(Extracted records)
--------------------------------
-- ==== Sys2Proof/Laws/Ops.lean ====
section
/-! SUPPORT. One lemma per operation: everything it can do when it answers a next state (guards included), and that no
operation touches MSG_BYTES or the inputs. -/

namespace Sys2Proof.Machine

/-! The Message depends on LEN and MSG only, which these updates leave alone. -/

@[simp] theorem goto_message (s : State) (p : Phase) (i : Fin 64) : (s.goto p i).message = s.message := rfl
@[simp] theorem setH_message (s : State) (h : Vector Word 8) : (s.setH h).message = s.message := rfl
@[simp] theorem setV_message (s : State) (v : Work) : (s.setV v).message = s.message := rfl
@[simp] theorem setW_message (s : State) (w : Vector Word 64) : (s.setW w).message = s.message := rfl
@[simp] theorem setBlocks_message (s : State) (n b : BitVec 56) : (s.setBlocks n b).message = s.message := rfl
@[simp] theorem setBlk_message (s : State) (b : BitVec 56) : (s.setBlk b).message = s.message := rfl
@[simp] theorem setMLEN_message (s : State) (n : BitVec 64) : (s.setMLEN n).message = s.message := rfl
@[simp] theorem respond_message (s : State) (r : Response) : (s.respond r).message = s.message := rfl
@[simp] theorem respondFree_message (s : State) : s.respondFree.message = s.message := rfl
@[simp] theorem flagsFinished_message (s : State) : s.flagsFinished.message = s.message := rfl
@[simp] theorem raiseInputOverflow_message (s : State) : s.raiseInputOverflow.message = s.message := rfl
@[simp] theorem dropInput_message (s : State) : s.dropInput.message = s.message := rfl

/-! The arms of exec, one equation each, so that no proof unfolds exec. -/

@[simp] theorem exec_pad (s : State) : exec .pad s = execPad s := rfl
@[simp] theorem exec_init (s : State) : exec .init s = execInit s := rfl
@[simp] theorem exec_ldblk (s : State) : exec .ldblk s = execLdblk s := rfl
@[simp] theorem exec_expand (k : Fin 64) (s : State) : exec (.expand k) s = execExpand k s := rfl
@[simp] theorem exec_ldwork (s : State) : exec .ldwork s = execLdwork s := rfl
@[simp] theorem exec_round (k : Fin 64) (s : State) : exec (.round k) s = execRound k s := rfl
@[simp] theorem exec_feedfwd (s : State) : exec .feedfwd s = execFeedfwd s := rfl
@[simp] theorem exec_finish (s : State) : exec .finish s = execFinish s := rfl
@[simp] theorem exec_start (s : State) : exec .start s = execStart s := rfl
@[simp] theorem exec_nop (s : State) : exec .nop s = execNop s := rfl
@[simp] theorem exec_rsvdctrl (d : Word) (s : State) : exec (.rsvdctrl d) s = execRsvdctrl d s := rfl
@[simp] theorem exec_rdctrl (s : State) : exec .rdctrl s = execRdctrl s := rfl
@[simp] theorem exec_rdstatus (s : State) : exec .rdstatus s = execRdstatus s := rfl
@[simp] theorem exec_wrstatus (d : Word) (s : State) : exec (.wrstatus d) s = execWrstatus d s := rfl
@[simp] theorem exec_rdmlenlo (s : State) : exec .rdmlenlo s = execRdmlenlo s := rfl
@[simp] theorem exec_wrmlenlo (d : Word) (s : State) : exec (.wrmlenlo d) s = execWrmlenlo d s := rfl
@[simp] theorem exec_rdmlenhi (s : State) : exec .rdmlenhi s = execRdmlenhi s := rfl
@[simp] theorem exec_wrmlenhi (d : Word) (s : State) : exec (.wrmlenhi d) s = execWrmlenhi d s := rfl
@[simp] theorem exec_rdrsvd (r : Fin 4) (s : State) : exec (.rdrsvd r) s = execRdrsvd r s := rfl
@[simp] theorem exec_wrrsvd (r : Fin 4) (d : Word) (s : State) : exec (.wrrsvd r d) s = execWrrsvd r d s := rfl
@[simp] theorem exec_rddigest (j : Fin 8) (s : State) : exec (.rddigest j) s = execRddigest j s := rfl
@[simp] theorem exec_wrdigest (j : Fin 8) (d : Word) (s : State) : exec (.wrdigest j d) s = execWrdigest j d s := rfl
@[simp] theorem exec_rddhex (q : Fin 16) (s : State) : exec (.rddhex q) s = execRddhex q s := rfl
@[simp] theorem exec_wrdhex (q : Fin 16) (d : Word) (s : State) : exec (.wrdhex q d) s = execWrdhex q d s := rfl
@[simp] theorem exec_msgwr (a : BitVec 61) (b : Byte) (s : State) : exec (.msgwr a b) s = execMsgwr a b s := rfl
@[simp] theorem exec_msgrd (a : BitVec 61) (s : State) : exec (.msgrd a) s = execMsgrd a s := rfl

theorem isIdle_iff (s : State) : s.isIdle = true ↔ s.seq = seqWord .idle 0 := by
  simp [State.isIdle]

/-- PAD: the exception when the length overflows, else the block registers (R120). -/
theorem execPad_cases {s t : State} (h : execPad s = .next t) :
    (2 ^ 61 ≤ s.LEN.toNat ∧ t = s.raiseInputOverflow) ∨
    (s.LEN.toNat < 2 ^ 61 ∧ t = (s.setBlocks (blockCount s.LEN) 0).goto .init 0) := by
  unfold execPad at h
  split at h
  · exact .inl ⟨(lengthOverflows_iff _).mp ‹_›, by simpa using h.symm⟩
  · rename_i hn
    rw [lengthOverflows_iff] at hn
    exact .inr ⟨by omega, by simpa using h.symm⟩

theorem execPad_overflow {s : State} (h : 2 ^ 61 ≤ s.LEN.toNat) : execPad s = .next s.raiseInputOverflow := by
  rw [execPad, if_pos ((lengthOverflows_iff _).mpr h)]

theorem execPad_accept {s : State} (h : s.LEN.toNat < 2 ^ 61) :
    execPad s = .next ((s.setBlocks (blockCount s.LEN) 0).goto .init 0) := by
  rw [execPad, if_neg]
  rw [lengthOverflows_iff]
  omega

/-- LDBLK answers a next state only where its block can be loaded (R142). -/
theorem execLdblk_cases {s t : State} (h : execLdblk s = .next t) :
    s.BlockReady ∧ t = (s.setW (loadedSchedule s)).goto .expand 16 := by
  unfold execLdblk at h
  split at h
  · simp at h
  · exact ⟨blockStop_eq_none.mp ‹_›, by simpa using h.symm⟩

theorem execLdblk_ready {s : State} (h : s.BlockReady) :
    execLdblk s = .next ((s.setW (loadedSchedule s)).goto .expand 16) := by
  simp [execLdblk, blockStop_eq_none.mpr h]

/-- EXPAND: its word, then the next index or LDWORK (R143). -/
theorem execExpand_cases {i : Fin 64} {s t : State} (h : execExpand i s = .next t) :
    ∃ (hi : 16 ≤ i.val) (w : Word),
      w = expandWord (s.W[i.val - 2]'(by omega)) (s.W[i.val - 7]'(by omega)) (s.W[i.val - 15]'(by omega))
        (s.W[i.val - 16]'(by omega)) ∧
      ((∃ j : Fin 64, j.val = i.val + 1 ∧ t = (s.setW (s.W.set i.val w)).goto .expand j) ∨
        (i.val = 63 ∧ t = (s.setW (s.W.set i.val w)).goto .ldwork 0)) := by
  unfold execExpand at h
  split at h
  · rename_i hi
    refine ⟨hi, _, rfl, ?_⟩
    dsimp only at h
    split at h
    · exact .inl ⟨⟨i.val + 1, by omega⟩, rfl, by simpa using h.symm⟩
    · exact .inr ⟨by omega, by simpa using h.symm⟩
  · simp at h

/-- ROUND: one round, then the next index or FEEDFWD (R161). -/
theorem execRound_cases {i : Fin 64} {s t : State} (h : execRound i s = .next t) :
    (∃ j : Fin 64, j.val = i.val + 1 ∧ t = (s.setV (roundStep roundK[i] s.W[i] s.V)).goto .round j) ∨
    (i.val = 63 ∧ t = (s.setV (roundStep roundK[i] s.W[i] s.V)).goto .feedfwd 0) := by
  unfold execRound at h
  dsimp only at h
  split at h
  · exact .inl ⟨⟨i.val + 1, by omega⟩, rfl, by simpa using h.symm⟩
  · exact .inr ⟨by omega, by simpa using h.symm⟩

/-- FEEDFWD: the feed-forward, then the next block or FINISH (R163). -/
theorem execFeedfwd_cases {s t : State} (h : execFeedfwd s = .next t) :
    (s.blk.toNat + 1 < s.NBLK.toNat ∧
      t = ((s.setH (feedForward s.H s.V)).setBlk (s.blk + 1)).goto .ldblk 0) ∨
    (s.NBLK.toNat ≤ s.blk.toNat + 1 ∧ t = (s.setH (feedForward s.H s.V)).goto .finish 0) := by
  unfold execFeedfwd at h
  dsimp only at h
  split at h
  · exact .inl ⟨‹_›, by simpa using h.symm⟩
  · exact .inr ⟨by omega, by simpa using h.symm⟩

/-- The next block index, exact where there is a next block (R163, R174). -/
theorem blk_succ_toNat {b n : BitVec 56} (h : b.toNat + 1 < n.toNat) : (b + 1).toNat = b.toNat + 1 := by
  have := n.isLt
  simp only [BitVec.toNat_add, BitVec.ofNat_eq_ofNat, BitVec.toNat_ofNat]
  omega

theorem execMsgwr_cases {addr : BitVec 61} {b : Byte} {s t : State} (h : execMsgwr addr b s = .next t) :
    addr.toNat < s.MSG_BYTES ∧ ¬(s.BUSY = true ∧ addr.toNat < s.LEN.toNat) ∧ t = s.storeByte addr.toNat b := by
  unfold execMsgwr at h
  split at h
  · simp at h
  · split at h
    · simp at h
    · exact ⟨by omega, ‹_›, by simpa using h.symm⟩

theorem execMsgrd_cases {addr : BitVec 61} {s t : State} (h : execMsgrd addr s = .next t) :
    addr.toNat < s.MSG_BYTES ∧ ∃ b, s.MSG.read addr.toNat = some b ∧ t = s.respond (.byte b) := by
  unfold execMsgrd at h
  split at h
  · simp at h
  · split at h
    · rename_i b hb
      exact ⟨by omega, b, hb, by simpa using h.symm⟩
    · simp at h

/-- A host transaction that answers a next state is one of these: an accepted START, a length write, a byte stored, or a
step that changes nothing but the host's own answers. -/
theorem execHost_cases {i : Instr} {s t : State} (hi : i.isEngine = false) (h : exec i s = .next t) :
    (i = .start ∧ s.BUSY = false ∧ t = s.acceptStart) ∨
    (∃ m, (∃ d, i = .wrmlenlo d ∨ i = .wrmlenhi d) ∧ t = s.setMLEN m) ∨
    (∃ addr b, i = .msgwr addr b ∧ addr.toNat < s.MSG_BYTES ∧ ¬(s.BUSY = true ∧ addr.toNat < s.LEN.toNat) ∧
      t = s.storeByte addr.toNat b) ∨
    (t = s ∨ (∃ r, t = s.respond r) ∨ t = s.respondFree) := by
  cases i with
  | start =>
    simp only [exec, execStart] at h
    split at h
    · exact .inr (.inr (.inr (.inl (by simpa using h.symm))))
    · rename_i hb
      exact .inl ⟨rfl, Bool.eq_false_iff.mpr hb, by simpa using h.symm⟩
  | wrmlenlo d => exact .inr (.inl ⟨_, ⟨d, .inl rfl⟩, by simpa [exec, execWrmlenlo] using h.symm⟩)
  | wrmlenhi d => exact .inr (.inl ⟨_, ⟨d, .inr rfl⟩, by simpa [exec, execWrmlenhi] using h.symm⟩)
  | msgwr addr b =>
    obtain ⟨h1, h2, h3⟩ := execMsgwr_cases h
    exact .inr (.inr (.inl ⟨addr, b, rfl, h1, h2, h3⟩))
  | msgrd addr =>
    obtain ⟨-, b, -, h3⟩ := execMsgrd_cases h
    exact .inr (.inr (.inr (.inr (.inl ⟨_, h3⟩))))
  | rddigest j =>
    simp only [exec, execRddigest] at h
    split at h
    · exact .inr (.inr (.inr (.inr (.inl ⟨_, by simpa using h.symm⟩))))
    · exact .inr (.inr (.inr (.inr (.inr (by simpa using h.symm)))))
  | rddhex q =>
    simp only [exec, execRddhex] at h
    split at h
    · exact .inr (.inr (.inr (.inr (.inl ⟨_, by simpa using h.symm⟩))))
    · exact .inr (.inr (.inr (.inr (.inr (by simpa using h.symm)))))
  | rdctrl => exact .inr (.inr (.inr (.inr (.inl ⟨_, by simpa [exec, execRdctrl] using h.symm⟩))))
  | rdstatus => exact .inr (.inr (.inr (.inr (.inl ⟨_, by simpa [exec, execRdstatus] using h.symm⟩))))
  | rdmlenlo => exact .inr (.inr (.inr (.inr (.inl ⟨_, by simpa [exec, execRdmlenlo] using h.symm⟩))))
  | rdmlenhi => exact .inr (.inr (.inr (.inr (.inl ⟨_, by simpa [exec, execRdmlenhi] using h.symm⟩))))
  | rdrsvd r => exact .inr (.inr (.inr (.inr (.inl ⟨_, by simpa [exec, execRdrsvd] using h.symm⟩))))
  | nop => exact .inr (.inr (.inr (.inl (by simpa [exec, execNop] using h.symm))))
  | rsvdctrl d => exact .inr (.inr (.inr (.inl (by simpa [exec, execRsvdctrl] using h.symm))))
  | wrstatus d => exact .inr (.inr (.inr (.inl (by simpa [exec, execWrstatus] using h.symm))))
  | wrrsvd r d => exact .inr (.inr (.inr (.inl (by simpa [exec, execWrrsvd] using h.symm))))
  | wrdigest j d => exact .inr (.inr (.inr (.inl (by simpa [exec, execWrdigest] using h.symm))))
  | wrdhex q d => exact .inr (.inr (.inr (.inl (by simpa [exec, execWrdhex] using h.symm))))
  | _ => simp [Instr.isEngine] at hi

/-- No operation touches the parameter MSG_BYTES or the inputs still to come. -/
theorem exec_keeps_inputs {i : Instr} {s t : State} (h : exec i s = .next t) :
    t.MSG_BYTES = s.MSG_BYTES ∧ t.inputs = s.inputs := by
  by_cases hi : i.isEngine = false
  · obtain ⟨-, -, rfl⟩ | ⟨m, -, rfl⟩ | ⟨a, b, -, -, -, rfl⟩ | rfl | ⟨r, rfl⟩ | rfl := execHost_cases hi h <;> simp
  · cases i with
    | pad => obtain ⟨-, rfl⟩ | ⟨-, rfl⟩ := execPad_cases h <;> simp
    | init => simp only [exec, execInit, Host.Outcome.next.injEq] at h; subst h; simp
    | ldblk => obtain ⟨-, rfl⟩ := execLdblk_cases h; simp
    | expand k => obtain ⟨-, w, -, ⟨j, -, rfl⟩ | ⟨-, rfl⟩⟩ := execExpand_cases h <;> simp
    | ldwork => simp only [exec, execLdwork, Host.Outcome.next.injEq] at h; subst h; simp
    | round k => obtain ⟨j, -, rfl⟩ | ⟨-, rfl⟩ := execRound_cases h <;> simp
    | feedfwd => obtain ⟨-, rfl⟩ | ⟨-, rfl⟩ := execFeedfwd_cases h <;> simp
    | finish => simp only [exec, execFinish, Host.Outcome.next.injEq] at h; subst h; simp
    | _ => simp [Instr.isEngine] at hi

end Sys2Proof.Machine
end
--------------------------------
* _YOUR GOAL_
Respond with the number of lines in the entries that include the string "rdrsvd", and nothing besides.

* _EXERCISE RESPONSE_
2